DATASET EXCERPTS
<<<<

-- ==== Sys2Proof/Certificates/Slice0/Obligations.lean ====
section
/-! DEFINITION. The statements for the provers, one proposition each. What they share (what a step keeps, what a command leaves unchanged,
what an entry into a state is) is defined in Safety.  Each docstring names the rules of spec/ that the statement rests on. -/

open Sys2Proof Sys2Proof.Machine

/-- A step takes the command at the front of the queue and is its effect on the rest; with no command waiting the block idles (the model's
choice, log entry 1). -/
def Obligations.CommandsInOrder : Prop :=
  ∀ (s : State) (c : Instr) (rest : List Instr),
    (s.pending = c :: rest → step s = exec c { s with pending := rest }) ∧ (s.pending = [] → step s = .next s)

/-- R31, R32, R39: right after reset the device is OFF, every entry reads its default, external memory is blank and in its canonical form,
nothing is fenced, nothing runs and no command waits. That unwritten memory reads 0 follows R381; the values of entries without a stated
default are the model's (log entry 3). -/
def Obligations.ResetState : Prop :=
  State.reset.device = 0 ∧ (∀ k, State.reset.raw k = State.reset.default k) ∧ (∀ a, Memory.read State.reset.mem a = 0) ∧
  State.reset.canonical ∧ State.reset.pending = [] ∧ State.reset.out = [] ∧ (∀ u, State.reset.fenced u = false) ∧
  State.reset.openEvents = [] ∧ State.reset.jobs = [] ∧ State.reset.raster = {} ∧ State.reset.gen.jobs = [] ∧
  (∀ n, n < 16 → State.reset.portState n = 0 ∧ State.reset.vouched n = false) ∧ (∀ p, p < 9 → State.reset.partState p = 0) ∧
  ∀ i, i < 512 → State.reset.streamState i = 0

/-- R17, R381: external memory keeps its canonical form in every step: its cells rise by address, and no cell lists what an unlisted address
reads as, so that equal memories are equal data. -/
def Obligations.StepsKeepCanonicalMemory : Prop := ∀ s t : State, s.canonical → step s = .next t → t.canonical

/-- R1, R2: in every state every command leads to a next state: none stops the machine. One that names a herd or a raster port that the part
does not have changes nothing (DEDUCED, log entry 83). -/
def Obligations.CommandsAnswer : Prop :=
  ∀ (c : Instr) (s : State), (∃ t, exec c s = .next t) ∧
    ∀ u, unitNamed c = some u → s.hasUnit u = false → ∃ t, exec c s = .next t ∧ Keeps s t []

/-- R395, R396: what a command leads to carries the epochs of what it changed: DeviceEpoch advances by 1 where a field of the report header
differs, and a partition's epoch where its section differs; nothing else of the state depends on the epochs, and a device that is OFF has
none. That one command advances an epoch by 1 is the model's choice (log entry 35). -/
def Obligations.EpochsFollow : Prop :=
  (∀ (c : Instr) (s t : State), exec c s = .next t → ∃ u, t = s.seal u) ∧
  ∀ s t : State, Keeps t (s.seal t) [] ∧
    (t.device = 0 → (s.seal t).security.epoch = t.security.epoch ∧ ∀ p, (s.seal t).epochOf p = t.epochOf p) ∧
    (t.device ≠ 0 →
      (s.seal t).security.epoch = (if s.headerFields ≠ t.headerFields ∨ s.headerDigests ≠ t.headerDigests then
        (t.security.epoch + 1) % 2 ^ 32 else t.security.epoch) ∧
      ∀ p, p < 9 → (s.seal t).epochOf p = if s.sectionChanged t p then (t.epochOf p + 1) % 2 ^ 32 else t.epochOf p)

/-- R32 step 1, R475: RESET_n asserted, and a rail below its monitor range, lead to OFF: every entry is at its default, the external memory is
lost, and only what is fixed for the unit, the board's flash, the TAP, the pins, the outputs so far and the queue stay. R33, R34, R475,
R479, R485: a SYSCLK failure, a junction at 110 °C and a rail above its range lead to FAULT_HOLD with causes 8, 4 and 7; a device that is
OFF or in FAULT_HOLD already does not enter it again, and of these only cause 4 then replaces the cause. Each of these completes where its
conditions hold (the next state is a conclusion): SUPPLY_MONITOR_SAMPLE, RESET_ASSERTED, SYSCLK_FAILURE, JUNCTION_SENSOR_READ. -/
def Obligations.PowerLossAndHold : Prop :=
  (∀ (s : State) (mv : List Nat),
     (∃ t, exec .resetAsserted s = .next t ∧ (∀ k, t.raw k = t.default k) ∧ (∀ a, Memory.read t.mem a = 0) ∧
       State.rest t = State.rest { State.reset with
         pending := s.pending, part := s.part, fuses := s.fuses, free := s.free, inputs := s.inputs, flash := s.flash, tap := s.tap
         boot := { State.reset.boot with suppliesOk := s.boot.suppliesOk } } ∧ t.out = s.out) ∧
     ((∃ i v r, i < 8 ∧ mv[i]? = some v ∧ railRanges[i]? = some r ∧ 2 * v < r.1) →
       ∃ t, exec (.supplyMonitorSample mv) s = .next t ∧ (∀ k, t.raw k = t.default k) ∧ (∀ a, Memory.read t.mem a = 0) ∧
         State.rest t = State.rest { State.reset with
           pending := s.pending, part := s.part, fuses := s.fuses, free := s.free, inputs := s.inputs, flash := s.flash, tap := s.tap
           boot := { State.reset.boot with suppliesOk := false } } ∧ t.out = s.out)) ∧
  ((∀ s : State, ∃ t, exec .sysclkFailure s = .next t ∧ MemoryKept s t ∧
     (s.device = 0 → Keeps s t []) ∧
     (s.device ≠ 0 → t.n Entry.supplySysclkState = 1) ∧
     (s.device ≠ 0 → s.device ≠ 6 → s.entersHold t 8) ∧
     (s.device = 6 → Keeps s t [Entry.supplySysclkState])) ∧
   (∀ (s : State) (l : List Int), s.device ≠ 0 → (∃ z ∈ l, 1100 ≤ z) →
     ∃ t, exec (.junctionSensorRead l) s = .next t ∧ MemoryKept s t ∧ t.n Entry.devStateCause = 4 ∧
       (s.device ≠ 6 → s.entersHold t 4) ∧
       (s.device = 6 → Keeps s t [Entry.devJunctionMax, Entry.supplyJunctionMin, Entry.supplyJunctionSensors,
         Entry.supplyThermalWarnings, Entry.devStateCause])) ∧
   ∀ (s : State) (mv : List Nat), s.device ≠ 0 →
     (∀ (i v : Nat) (r : Nat × Nat), mv[i]? = some v → railRanges[i]? = some r → r.1 ≤ 2 * v) →
     (∃ (i v : Nat) (r : Nat × Nat), mv[i]? = some v ∧ railRanges[i]? = some r ∧ r.2 < 2 * v) →
     ∃ t, exec (.supplyMonitorSample mv) s = .next t ∧ MemoryKept s t ∧
       (∃ (i v : Nat) (r : Nat × Nat), mv[i]? = some v ∧ railRanges[i]? = some r ∧ r.2 < 2 * v ∧ t.n Entry.supplySupplyFault = i + 1) ∧
       (s.device ≠ 6 → s.entersHold t 7) ∧
       (s.device = 6 → Keeps { s with pace := { s.pace with rails := mv } } t [Entry.supplySupplyVoltages, Entry.supplySupplyFault]))

/-- R475, R489: a sample of the rail monitors with every rail in its range. In OFF it says that the supplies are in range; otherwise the eight
readings are held, and outside confidential mode SupplyVoltages shows them. R485, R489: a read of the 24 junction sensors below 110 °C:
JunctionMax and JunctionMin show the greatest and the least, JunctionSensors each of them; ThermalWarnings counts when the greatest rises
to the grade's maximum. Each of these completes where its conditions hold (the next state is a conclusion): SUPPLY_MONITOR_SAMPLE,
JUNCTION_SENSOR_READ. -/
def Obligations.SensorsShown : Prop :=
  (∀ (s : State) (mv : List Nat), mv.length = 8 →
     (∀ (i v : Nat) (r : Nat × Nat), mv[i]? = some v → railRanges[i]? = some r → r.1 ≤ 2 * v ∧ 2 * v ≤ r.2) →
     ∃ t, exec (.supplyMonitorSample mv) s = .next t ∧
       (s.device = 0 → Keeps { s with boot := { s.boot with suppliesOk := true } } t []) ∧
       (s.device ≠ 0 → Keeps { s with pace := { s.pace with rails := mv } } t [Entry.supplySupplyVoltages] ∧
         (s.confidential = true → t.raw Entry.supplySupplyVoltages = s.raw Entry.supplySupplyVoltages) ∧
         (s.confidential = false → t.b Entry.supplySupplyVoltages = mv.flatMap (leBytes 2)))) ∧
  (∀ (s : State) (l : List Int), s.device ≠ 0 → l.length = 24 → (∀ z ∈ l, z < 1100) →
     ∃ t, exec (.junctionSensorRead l) s = .next t ∧
       t.z Entry.devJunctionMax ∈ l ∧ (∀ z ∈ l, z ≤ t.z Entry.devJunctionMax) ∧
       t.z Entry.supplyJunctionMin ∈ l ∧ (∀ z ∈ l, t.z Entry.supplyJunctionMin ≤ z) ∧
       t.b Entry.supplyJunctionSensors = l.flatMap (fun z => leBytes 2 (unsigned 16 z)) ∧
       t.n Entry.supplyThermalWarnings =
         (if s.z Entry.devJunctionMax < s.gradeMax ∧ s.gradeMax ≤ t.z Entry.devJunctionMax
           then (s.n Entry.supplyThermalWarnings + 1) % 2 ^ 32 else s.n Entry.supplyThermalWarnings) ∧
       Keeps s t [Entry.devJunctionMax, Entry.supplyJunctionMin, Entry.supplyJunctionSensors, Entry.supplyThermalWarnings])

/-- R18, R19, R22, R35, R389: the end of a window of herd h's pace monitor that makes no pace fault. The pace is held; a pace under 840 adds
the supply voltage in force to the floor of failed voltages; outside confidential mode HerdPace of the herd shows it and PaceMin is the
least pace of the herds in service. R20, R23: each check reads READ_VOUT. A reading within 15 mV of the voltage in force is the last good
one; a first transaction without acknowledge is remembered; a reading further away, and a second transaction without acknowledge, make the
supply treated as fixed. R26, R414: the expiry of a station's watchdog whose suspect is fenced under an open event: it is counted, the
baton concerned is abandoned, and the report merges into that event. Each of these completes where its conditions hold (the next state is
a conclusion): PACE_MONITOR_WINDOW, READ_VOUT_CHECK, WATCHDOG_EXPIRY. -/
def Obligations.PaceMeasured : Prop :=
  (∀ (s : State) (h : Fin 8) (pace : Nat), h.val < s.herdCount → s.device ≠ 0 →
     (800 ≤ pace ∨ (s.pace.setpoint ≠ 850 ∧ s.pace.fixed = false)) →
     ∃ t, exec (.paceMonitorWindow h pace) s = .next t ∧
       Assoc.find t.pace.paces h = some pace ∧
       (∀ g, g ≠ h.val → Assoc.find t.pace.paces g = Assoc.find s.pace.paces g) ∧
       (∀ v, v ∈ t.pace.floorAt ↔ v ∈ s.pace.floorAt ∨ (pace < 840 ∧ v = s.pace.setpoint)) ∧
       (s.confidential = false →
         t.n (Entry.herdPace h) = pace ∧
         (t.livePaces ≠ [] → t.n Entry.devPaceMin ∈ t.livePaces ∧ ∀ m ∈ t.livePaces, t.n Entry.devPaceMin ≤ m) ∧
         t.n Entry.devVcoreSetpoint = s.pace.setpoint ∧ t.n Entry.devSlackMin = s.pace.slackMin) ∧
       (s.confidential = true → Keeps { s with pace := t.pace } t []) ∧
       Keeps { s with pace := t.pace } t ([Entry.devVcoreSetpoint, Entry.devVcoreMeasured, Entry.devSlackMin, Entry.devPaceMin] ++
         (List.range 8).map Entry.herdPace)) ∧
  (∀ s : State, 3 ≤ s.device →
     (∀ v : Nat, v ≤ s.pace.setpoint + 15 → s.pace.setpoint ≤ v + 15 →
       ∃ t, exec (.readVoutCheck (some v)) s = .next t ∧
         t.pace = { s.pace with nacks := 0, measured := v, lastGood := v } ∧
         (s.confidential = false → t.n Entry.devVcoreMeasured = v) ∧
         Keeps { s.emit (.pmbus (s.n Entry.devPmbusAddress) 0x8B none (s.n Entry.devPmbusRate = 1)) with pace := t.pace } t
           ([Entry.devVcoreSetpoint, Entry.devVcoreMeasured, Entry.devSlackMin, Entry.devPaceMin] ++ (List.range 8).map Entry.herdPace)) ∧
     (s.pace.nacks = 0 → ∃ t, exec (.readVoutCheck none) s = .next t ∧
       Keeps { s.emit (.pmbus (s.n Entry.devPmbusAddress) 0x8B none (s.n Entry.devPmbusRate = 1)) with
         pace := { s.pace with nacks := 1 } } t []) ∧
     (s.pace.nacks ≠ 0 → ∃ t, exec (.readVoutCheck none) s = .next t ∧ t.pace.fixed = true) ∧
     ∀ v : Nat, s.pace.setpoint + 15 < v ∨ v + 15 < s.pace.setpoint →
       ∃ t, exec (.readVoutCheck (some v)) s = .next t ∧ t.pace.fixed = true) ∧
  (∀ (s : State) (reporter suspect : UnitCode) (e : FaultEvent) (baton : Option Baton),
     3 ≤ s.device → s.device ≠ 6 → s.watchdogOff reporter = false → s.hasUnit reporter = true → s.hasUnit suspect = true →
     s.isPermanent suspect = false → s.eventFor suspect = some e → e.unit = suspect → s.fenced suspect = true → suspect.kind ≠ .kid →
     s.herdMinimum ≤ s.workingHerds.length → s.anchored →
     let u := (s.bump Entry.devWatchdogCount).withSome baton (s.bump Entry.devWatchdogCount).abandonBaton
     ∃ t, exec (.watchdogExpiry reporter suspect baton) s = .next t ∧
       t.n Entry.devWatchdogCount = (s.n Entry.devWatchdogCount + 1) % 2 ^ 32 ∧
       t.n Entry.faultReportsMerged = (s.n Entry.faultReportsMerged + 1) % 2 ^ 64 ∧
       t.fc.log = s.fc.log.map (fun x => if x.number = e.number then
         { x with merged := x.merged + 1, cls := if x.cls = .correctable then .uncorrectable else x.cls, failed := x.failed || x.recovering }
         else x) ∧
       Keeps { u with fc := { u.fc with log := t.fc.log } } t [Entry.faultReportsMerged, Entry.devDeviceState, Entry.devStateCause])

>>>>

AIM OF THE EXERCISE
Beginning at the top of the entries above, output each line exactly, and end with the line in which "DEFINITION. The statements" appears.

WRITTEN REPLY
-- ==== Sys2Proof/Certificates/Slice0/Obligations.lean ====
section
/-! DEFINITION. The statements for the provers, one proposition each. What they share (what a step keeps, what a command leaves unchanged,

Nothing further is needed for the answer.